Le Cimetière de la morale ( 1975 ) de Kinji Fukasaku
DVD : Wild Side Video 
Encensé par Tarantino et Friedkin, Fukasaku est plus que l'auteur de Battle Royale, il est le créateur d'un style de polar 70's réaliste dont les héros sont des Yakusas perturbés et anarchistes, essayant de se faire une place dans l'enfer du Japon d'après Guerre. Juste après son chef d'œuvre coup de poing "Combat sans code d'honneur", Fukasaku va encore plus loin dans la noirceur avec "le cimetière de la morale" inspiré de la vie du yakusa Rikio Ishikawa (joué par le fabuleux et fantomatique Watari Tetsuya).
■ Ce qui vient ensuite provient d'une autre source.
-- ==== Sys2Proof/Machine/Stripes.lean ====
section
/-!
DEFINITION. Stripe rows: failed checks and recomputation (R232, R233), failed channels and rebuild (R234 to R236,
R248), calibration windows, the catch-up map and the copies (R244 to R246), and what a write does to a row (R235).
-/
namespace Sys2Proof.Machine
open Sys2Proof

/-- R225: lines of a channel, code lines included. -/
def chanLines : Nat := 201326592
/-- R225, R251: index within its channel of the stored line of a row. -/
def rowIndex (r : Nat) : Nat := (Config.chanIndex r).toNat
/-- R245: the marked rows that catch-up has still to come to. -/
def CalWindow.left (w : CalWindow) : List Nat := (w.marked.drop w.written).filter (fun r => !w.skipped.contains r)

namespace State

/-! ### Events -/

/-- R251, R410: `MEM_ERR_LOG` takes the first event; DETAIL holds what it would read had VALID been clear. -/
def memErr (s : State) (kind chan index : Nat) : Nat × State :=
  let v := 2 ^ 63 + kind * 2 ^ 60 + chan * 2 ^ 55 + index
  (v, if s.bit MEM_ERR_LOG MEM_ERR_LOG.VALID then s else s.setReg MEM_ERR_LOG (BitVec.ofNat 64 v))

/-- A MEM event: its bit, its log entry and its event word (R410). -/
def memEvent (s : State) (cls bit kind chan index : Nat) : State :=
  let (v, s) := s.memErr kind chan index
  (s.setBit MEM_EVENT ⟨bit, 1⟩).logEvent cls blockMem bit chan v

/-- Group state: 0 healthy, 1 degraded, 2 rebuilding. -/
def groupState (s : State) (g : Nat) : Nat := s.fld (MEM_GROUP g) MEM_GROUP.STATE

def setGroup (s : State) (g st : Nat) : State :=
  let s := s.setFld (MEM_GROUP g) MEM_GROUP.STATE st
  let s := s.setBit MEM_STATUS ⟨g, 1⟩ (st == 1)
  s.setBit MEM_STATUS ⟨3 + g, 1⟩ (st == 2)

/-! ### The calibration window -/

def setWindow (s : State) (w : CalWindow) : State := { s with mm := { s.mm with window := some w } }

/-- R251: `MEM_TEMPER_STATUS.MARKED`: the entries in the catch-up map. -/
def showMarked (s : State) : State :=
  s.setFld MEM_TEMPER_STATUS MEM_TEMPER_STATUS.MARKED ((s.mm.window.map (·.left.length)).getD 0)

/-- End the window without catch-up, or leave catch-up: no channel is calibrating. -/
def calIdle (s : State) : State :=
  let s := { s with mm := { s.mm with window := none } }
  let s := s.setFld MEM_STATUS MEM_STATUS.CAL_STATE 0
  let s := s.setFld MEM_STATUS MEM_STATUS.CAL_CHAN 0x1F
  s.setFld MEM_TEMPER_STATUS MEM_TEMPER_STATUS.MARKED 0

/-- R244 step 5: the channel reopens and catch-up starts. -/
def calReopen (s : State) (w : CalWindow) (fromCopies : Bool) : State :=
  let s := s.bumpSat MEM_TEMPER_STATUS MEM_TEMPER_STATUS.WINDOWS
  let s := s.setFld (MEM_CHAN w.chan) MEM_CHAN.LAST_CAL s.stamp
  let s := s.setFld (MEM_CHAN w.chan) MEM_CHAN.STATE 3
  let s := s.setFld MEM_STATUS MEM_STATUS.CAL_STATE 2
  s.setWindow { w with catchUp := true, fromCopies := fromCopies }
La mise en scène énervée de Fukasaku suit pendant 1h30 ce héros romantique et fou qui n'a de cesse de brûler les codes du milieu sans raison valable. Il tue sur un coup de sang, élimine ses soi-disant amis et son boss, mettant à chaque action la société face à ses paradoxes et à son hypocrisie. Au-delà de sa vulgarité et de sa sauvagerie Ishikawa est un magnifique personnage romantique qui dans son jusque-boutisme rejoint le Scarface de Paul Muni et Al Pacino. (sa relation avec une prostituée quasi muette qui sacrifie sa vie pour lui…que c'est beau !). Il faut tout le savoir-faire et le talent de Fukasaku pour rendre ce parcours, à la fois expérimental, chaotique et tendu, la caméra de Fukasaku ne reprend son souffle qu'au moment du saut de l'ange final ! Bien sûr comme à son habitude la BO est crados et funky, les guitares wah wah se fracassent contre les cuivres suraigus, tout ça grâce au génial Toshiaki Tsushima.
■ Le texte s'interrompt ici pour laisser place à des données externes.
-- ==== Sys2Proof/Machine/Recovery.lean ====
section
/-!
DEFINITION. Snapshot generations (R41), the recovery scan (R42, R43), the rebuilding of ASN series and of
units from the records found (R29, R436), replay, clean stops (R44), fencing and takeover (R49 to R51).
-/
namespace Sys2Proof.Machine
open Sys2Proof

/-! ### Records read back from the log -/

/-- One record read from the log: its type, the sequence of its first block, its header fields, its bodies
as they would be written again, and for a Commit Record its exchanges with their devices. -/
structure LogRec where
  kind : Nat
  seq : Nat
  flags : Nat
  fn : Nat
  /-- 16 for the admin ring -/
  ring : Nat
  b5 : Nat
  part : Nat
  asn : Nat
  bodies : List Bytes
  exs : List (Nat × Nat) := []
  deriving DecidableEq, Repr

namespace LogRec
def body (r : LogRec) : Bytes := r.bodies.headD []
def foreign (r : LogRec) : Bool := r.flags / 4 % 2 == 1
def origin (r : LogRec) : Nat := r.flags / 8 % 8
end LogRec

/-- The header fields that every record body begins with (R36 to R40). -/
def headRec (seq : Nat) (b : Bytes) : LogRec :=
  let flags := leAt b 1 1
  { kind := leAt b 0 1, seq := seq, flags := flags, fn := leAt b 2 2 % 2048
    ring := if flags / 2 % 2 = 1 then 16 else leAt b 4 1 % 16
    b5 := leAt b 5 1, part := leAt b 6 2 % 1024, asn := leAt b 8 8, bodies := [b] }

/-- R38: exchanges of a block of a Commit Record, with their devices: three in a first block, four in a
continuation. -/
def blockExs (b : Bytes) : List (Nat × Nat) :=
  let dev := fun i => leAt b (48 + 2 * i) 2 % 1024
  if leAt b 0 1 = 3 then (List.range 3).map (fun i => (leAt b (24 + 8 * i) 8, dev i))
  else (List.range 4).map (fun i => (leAt b (16 + 8 * i) 8, dev i))

/-- A Commit Record being gathered: what is read, its exchange count, the sequence and index of its next
continuation. -/
structure Gather where
  rcd : LogRec
  total : Nat
  next : Nat
  index : Nat

/-- R38, R39: the records of a list of blocks in log order. A Commit Record some block of which is missing
is not durable, and gives no record. -/
def readRecs : List (Nat × Bytes) → Option Gather → List LogRec
  | [], _ => []
  | (q, b) :: t, g =>
    match leAt b 0 1 with
    | 1 => headRec q (b.take 56) :: readRecs t none
    | 5 => headRec q (b.take 56) :: readRecs t none
    | 2 =>
      let s0 := headRec q (b.take 28)
      let b1 := slice b 32 28
      if leAt b1 0 1 = 2 then s0 :: headRec q b1 :: readRecs t none else s0 :: readRecs t none
    | 3 =>
      let r := headRec q (b.take 56)
      let n := leAt b 5 1
      let r := { r with exs := (blockExs b).take n }
      if n = 0 ∨ 64 < n then readRecs t none
      else if n ≤ 3 then r :: readRecs t none
      else readRecs t (some ⟨r, n, nextSeq q, 1⟩)
    | 4 =>
      match g with
      | none => readRecs t none
      | some g =>
        let c := headRec q (b.take 56)
        if q = g.next ∧ c.b5 = g.index ∧ c.asn = g.rcd.asn ∧ c.fn = g.rcd.fn ∧ c.ring = g.rcd.ring then
          let r := { g.rcd with bodies := g.rcd.bodies ++ [b.take 56], exs := (g.rcd.exs ++ blockExs b).take g.total }
          if r.exs.length = g.total then r :: readRecs t none
          else readRecs t (some ⟨r, g.total, nextSeq q, g.index + 1⟩)
        else readRecs t none
    | _ => readRecs t none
Wild Side (ce magnifique éditeur) a ressorti 4 polars du Fukasaku's Style pour moins de 15 euros ! Une affaire ! A vos CB !

par SHYSTRAK publié dans : Film
Samedi 6 mai 2006

RONINS & YAKUZA
Coffret de HIDEO GOSHA (2005)
DVD : HK Video
Ce magnifique coffret Ronins & Yakusa, plus encore que la relation Kurosawa-Leone, met en évidence la parenté du cinéma italien et japonais…et oui…pourquoi ?…petite recherche en profondeur : Mis à part Alain Delon, peu de points communs en surface. Plus loin, les ressemblances vous claquent aux yeux. D'une le western spaghetti est un dérivé du Chambara par leurs ambiances crépusculaires les films de Sergio Sollima, Giulio Questi ou Sergio Corbucci ont un écho direct avec ceux de Hideo Gosha, Kenji Misumi ou Kihachi Okamoto. Leurs héros torturés et solitaires, l'esthétique baroque, les duels et leurs musiques plus qu'exceptionnelles. Les influences allant dans les deux sens durant leur période faste (60-70's). Exemple : la série des Zatoichi dont les derniers épisodes portent la marque d'une forte influence spaghetti : A voir "La blessure" (1971) de Shintaro Katsu. Comme par magie la réponse italienne ne tarde pas, un justicier aveugle troque le flingue pour le pistolet dans "Blindman" de Fernandino Baldi (1973). En ce qui concerne le polar ou le fantastique, les liens sont moins évidents, même si Seijun Suzuki et ses délires colorés titillent les flans du grand Mario Bava. Ou encore un polar comme "Quartier Violent" (cf coffret) par son nihilisme croise sur sa route les sublimes "Il boss" & "Milan Calibre 9" de Fernando Di Leo, chacun ayant en bagage les efforts de notre Jean-Pierre Melville National (je tiens mon Alain Delon).
Niveau musique, le croisement sushi-spaghetti ne fait pas un pli. Expérimental, Funky, Bossa, Mambo, Sexy …..pour nourrir les platines quelques noms dans le désordre mais bourrés de génie : Stelvio Cipriani, Carlo Rustichelli, Bruno Nicolai, Ennio Morricone, Piero Piccioni, Isao Tomita, Toshiaki Tsushima, Hajime Okumura, Masaru Satô, Hideaki Sakurai.Soit deux cinémas qui groovent, qui tapent à l'œil et qui révèlent de beaux plaisirs cachés dans leurs contrées érotiques…la suite au prochain épisode.